───── DATA SUPPLIED

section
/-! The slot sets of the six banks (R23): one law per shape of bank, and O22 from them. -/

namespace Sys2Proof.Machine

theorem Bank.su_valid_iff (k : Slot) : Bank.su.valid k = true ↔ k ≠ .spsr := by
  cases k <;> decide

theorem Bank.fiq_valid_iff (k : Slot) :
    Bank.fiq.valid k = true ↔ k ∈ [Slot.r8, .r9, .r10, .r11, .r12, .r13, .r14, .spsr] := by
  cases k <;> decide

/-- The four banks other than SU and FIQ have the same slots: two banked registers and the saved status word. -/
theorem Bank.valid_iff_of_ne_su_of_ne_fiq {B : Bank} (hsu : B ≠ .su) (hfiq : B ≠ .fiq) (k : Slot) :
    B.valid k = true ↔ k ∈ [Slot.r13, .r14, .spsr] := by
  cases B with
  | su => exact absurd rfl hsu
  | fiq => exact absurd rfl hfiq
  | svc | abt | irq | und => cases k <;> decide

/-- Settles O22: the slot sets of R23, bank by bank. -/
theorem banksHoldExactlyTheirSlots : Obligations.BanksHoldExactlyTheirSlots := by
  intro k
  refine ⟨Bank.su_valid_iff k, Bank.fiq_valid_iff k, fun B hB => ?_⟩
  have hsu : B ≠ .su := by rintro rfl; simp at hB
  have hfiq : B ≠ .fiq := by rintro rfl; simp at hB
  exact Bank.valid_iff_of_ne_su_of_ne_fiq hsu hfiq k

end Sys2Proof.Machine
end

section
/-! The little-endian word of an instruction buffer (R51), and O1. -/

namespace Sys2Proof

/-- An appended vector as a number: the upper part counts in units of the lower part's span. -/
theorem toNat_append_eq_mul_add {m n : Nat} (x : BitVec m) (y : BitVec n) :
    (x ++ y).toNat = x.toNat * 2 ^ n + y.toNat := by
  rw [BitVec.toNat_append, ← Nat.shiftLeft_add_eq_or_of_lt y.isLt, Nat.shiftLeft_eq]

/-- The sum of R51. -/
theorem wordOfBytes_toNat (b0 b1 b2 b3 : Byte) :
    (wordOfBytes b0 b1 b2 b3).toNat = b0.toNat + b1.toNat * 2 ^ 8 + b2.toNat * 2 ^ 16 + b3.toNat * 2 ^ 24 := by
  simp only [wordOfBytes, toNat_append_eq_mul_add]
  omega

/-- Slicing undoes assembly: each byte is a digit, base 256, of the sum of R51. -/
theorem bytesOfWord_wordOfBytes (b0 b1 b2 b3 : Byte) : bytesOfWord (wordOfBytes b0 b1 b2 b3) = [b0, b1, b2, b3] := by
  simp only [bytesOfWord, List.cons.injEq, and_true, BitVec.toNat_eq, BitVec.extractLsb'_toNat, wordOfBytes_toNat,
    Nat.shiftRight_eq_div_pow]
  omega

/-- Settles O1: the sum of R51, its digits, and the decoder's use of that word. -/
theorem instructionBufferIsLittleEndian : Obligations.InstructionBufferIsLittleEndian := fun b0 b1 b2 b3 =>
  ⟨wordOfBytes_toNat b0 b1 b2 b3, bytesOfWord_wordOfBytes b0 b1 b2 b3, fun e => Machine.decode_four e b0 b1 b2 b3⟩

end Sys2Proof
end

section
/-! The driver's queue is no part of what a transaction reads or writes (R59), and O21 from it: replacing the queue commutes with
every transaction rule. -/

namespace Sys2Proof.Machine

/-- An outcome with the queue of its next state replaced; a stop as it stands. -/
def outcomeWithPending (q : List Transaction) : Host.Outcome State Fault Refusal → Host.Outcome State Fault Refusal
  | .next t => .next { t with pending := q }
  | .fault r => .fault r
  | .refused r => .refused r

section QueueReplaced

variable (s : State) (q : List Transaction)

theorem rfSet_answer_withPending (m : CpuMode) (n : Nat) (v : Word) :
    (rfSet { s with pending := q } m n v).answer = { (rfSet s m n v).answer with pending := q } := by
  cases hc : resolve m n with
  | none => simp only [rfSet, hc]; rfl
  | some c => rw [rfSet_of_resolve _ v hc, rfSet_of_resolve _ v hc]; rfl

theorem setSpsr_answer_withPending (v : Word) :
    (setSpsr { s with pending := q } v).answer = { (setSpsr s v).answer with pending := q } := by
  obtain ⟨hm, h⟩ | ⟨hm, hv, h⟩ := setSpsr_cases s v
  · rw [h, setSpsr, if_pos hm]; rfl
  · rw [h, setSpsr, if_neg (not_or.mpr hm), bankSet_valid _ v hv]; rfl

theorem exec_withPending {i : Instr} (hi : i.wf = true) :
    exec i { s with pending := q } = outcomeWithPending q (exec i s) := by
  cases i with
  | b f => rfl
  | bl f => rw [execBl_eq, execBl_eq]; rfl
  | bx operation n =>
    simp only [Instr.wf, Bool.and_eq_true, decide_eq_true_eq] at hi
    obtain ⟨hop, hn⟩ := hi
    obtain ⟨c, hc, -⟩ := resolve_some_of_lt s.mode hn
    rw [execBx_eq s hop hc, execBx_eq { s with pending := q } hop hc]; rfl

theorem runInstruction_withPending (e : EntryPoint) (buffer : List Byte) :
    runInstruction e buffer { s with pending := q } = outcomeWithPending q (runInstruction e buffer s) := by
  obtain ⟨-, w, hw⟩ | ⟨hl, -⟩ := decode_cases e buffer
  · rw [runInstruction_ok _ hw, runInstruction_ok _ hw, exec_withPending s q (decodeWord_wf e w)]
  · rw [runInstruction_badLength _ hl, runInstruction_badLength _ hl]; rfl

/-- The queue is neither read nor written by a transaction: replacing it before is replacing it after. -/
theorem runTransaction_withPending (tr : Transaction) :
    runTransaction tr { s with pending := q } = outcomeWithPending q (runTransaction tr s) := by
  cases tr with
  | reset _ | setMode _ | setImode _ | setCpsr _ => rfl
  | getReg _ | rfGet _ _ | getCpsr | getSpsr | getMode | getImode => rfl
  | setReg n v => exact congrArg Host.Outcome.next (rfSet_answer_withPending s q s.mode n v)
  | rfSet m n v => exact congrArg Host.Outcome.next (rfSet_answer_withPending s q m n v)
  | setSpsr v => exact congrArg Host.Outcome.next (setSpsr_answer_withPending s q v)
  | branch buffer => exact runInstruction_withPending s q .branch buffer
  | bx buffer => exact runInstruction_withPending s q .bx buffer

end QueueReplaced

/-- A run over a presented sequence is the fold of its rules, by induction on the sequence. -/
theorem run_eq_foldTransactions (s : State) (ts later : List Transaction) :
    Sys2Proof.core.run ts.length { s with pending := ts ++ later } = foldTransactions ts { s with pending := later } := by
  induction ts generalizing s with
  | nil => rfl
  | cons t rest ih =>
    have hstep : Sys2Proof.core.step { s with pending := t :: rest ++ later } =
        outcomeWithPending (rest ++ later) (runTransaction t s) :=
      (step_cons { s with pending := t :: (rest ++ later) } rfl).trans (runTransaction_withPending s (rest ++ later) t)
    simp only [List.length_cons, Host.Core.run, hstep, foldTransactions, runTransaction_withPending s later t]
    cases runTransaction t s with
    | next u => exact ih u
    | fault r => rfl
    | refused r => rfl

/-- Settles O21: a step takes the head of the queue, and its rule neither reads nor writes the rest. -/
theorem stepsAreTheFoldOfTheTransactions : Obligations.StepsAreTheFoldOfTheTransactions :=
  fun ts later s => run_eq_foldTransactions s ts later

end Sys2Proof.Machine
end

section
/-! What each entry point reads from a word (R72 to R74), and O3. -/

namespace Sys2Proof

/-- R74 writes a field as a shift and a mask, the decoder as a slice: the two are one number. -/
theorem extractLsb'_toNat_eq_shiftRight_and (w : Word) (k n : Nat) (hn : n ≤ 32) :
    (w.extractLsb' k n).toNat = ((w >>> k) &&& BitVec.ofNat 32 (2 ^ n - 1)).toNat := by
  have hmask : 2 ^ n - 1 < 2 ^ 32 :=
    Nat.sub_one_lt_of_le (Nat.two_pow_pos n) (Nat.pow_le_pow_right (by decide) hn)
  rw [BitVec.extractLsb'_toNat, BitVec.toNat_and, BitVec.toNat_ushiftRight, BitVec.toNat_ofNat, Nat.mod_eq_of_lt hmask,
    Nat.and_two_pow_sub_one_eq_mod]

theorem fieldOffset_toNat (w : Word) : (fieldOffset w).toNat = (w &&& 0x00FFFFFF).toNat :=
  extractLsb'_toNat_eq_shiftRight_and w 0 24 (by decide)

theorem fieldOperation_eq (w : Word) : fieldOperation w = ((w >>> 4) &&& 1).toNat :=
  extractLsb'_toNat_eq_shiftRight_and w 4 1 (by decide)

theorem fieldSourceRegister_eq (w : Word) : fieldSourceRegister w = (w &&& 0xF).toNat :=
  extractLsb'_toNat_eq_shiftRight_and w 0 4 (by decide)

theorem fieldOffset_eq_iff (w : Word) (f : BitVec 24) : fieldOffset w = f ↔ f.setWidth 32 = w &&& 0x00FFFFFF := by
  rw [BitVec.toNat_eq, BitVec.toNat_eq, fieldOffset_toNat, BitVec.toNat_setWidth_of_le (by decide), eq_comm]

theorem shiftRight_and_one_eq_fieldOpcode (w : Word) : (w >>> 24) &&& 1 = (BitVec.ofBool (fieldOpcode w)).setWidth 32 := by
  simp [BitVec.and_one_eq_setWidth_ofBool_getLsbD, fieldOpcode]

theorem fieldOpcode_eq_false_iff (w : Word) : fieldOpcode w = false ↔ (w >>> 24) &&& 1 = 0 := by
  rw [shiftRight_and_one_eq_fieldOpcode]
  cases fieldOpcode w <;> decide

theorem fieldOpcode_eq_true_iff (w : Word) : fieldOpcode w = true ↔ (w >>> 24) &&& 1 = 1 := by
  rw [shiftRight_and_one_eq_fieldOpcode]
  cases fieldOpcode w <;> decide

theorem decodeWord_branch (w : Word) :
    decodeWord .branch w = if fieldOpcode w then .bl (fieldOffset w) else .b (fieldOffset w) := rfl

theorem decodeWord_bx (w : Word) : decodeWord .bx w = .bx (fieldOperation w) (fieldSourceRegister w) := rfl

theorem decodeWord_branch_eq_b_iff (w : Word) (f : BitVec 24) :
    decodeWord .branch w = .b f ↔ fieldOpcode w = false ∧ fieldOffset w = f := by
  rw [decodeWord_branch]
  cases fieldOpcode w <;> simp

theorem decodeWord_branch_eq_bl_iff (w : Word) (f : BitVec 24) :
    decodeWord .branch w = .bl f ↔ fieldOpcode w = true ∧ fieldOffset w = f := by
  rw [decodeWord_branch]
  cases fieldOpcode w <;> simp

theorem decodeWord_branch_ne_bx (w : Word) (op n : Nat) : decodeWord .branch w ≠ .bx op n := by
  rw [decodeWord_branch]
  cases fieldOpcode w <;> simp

──────────
───── DATA SUPPLIED

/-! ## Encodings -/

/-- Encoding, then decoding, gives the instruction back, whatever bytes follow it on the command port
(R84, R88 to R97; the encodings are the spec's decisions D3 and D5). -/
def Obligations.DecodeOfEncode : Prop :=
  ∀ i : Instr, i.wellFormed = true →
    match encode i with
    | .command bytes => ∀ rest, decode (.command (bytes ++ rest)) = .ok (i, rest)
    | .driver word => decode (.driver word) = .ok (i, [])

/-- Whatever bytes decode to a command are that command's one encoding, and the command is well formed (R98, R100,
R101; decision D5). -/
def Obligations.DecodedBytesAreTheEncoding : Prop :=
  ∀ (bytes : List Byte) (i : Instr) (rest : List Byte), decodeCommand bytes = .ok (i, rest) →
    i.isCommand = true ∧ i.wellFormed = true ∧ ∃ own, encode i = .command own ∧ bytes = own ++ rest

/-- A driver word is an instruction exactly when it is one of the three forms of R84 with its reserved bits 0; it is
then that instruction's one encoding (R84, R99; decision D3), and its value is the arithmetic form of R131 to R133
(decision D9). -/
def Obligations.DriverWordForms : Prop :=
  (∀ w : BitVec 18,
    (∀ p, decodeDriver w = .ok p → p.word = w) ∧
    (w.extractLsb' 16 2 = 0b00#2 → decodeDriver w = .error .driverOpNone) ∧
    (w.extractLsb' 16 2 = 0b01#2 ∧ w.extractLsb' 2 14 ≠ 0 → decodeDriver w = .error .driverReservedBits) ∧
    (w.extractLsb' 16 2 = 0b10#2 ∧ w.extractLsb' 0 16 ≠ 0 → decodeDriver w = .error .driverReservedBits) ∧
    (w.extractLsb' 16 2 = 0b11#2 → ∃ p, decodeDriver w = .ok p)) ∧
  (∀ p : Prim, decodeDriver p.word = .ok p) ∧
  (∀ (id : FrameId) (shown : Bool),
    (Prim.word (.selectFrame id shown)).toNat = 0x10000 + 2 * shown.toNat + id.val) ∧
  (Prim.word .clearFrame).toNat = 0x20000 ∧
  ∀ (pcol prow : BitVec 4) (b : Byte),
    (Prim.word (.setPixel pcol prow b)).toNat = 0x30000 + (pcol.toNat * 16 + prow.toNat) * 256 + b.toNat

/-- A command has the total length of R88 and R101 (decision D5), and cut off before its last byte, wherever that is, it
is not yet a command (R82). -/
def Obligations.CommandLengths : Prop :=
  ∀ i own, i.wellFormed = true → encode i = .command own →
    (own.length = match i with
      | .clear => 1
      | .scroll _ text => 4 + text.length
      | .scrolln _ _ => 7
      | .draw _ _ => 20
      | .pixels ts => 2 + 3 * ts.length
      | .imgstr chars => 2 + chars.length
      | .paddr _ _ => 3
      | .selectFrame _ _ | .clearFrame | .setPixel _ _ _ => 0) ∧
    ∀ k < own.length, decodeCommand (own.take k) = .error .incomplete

──────────

Starting at the line above that contains "2 + chars.length", write out each line exactly until the line that contains "k) = .error .incomplete" has been written, and stop there.

      | .imgstr chars => 2 + chars.length
      | .paddr _ _ => 3
      | .selectFrame _ _ | .clearFrame | .setPixel _ _ _ => 0) ∧
    ∀ k < own.length, decodeCommand (own.take k) = .error .incomplete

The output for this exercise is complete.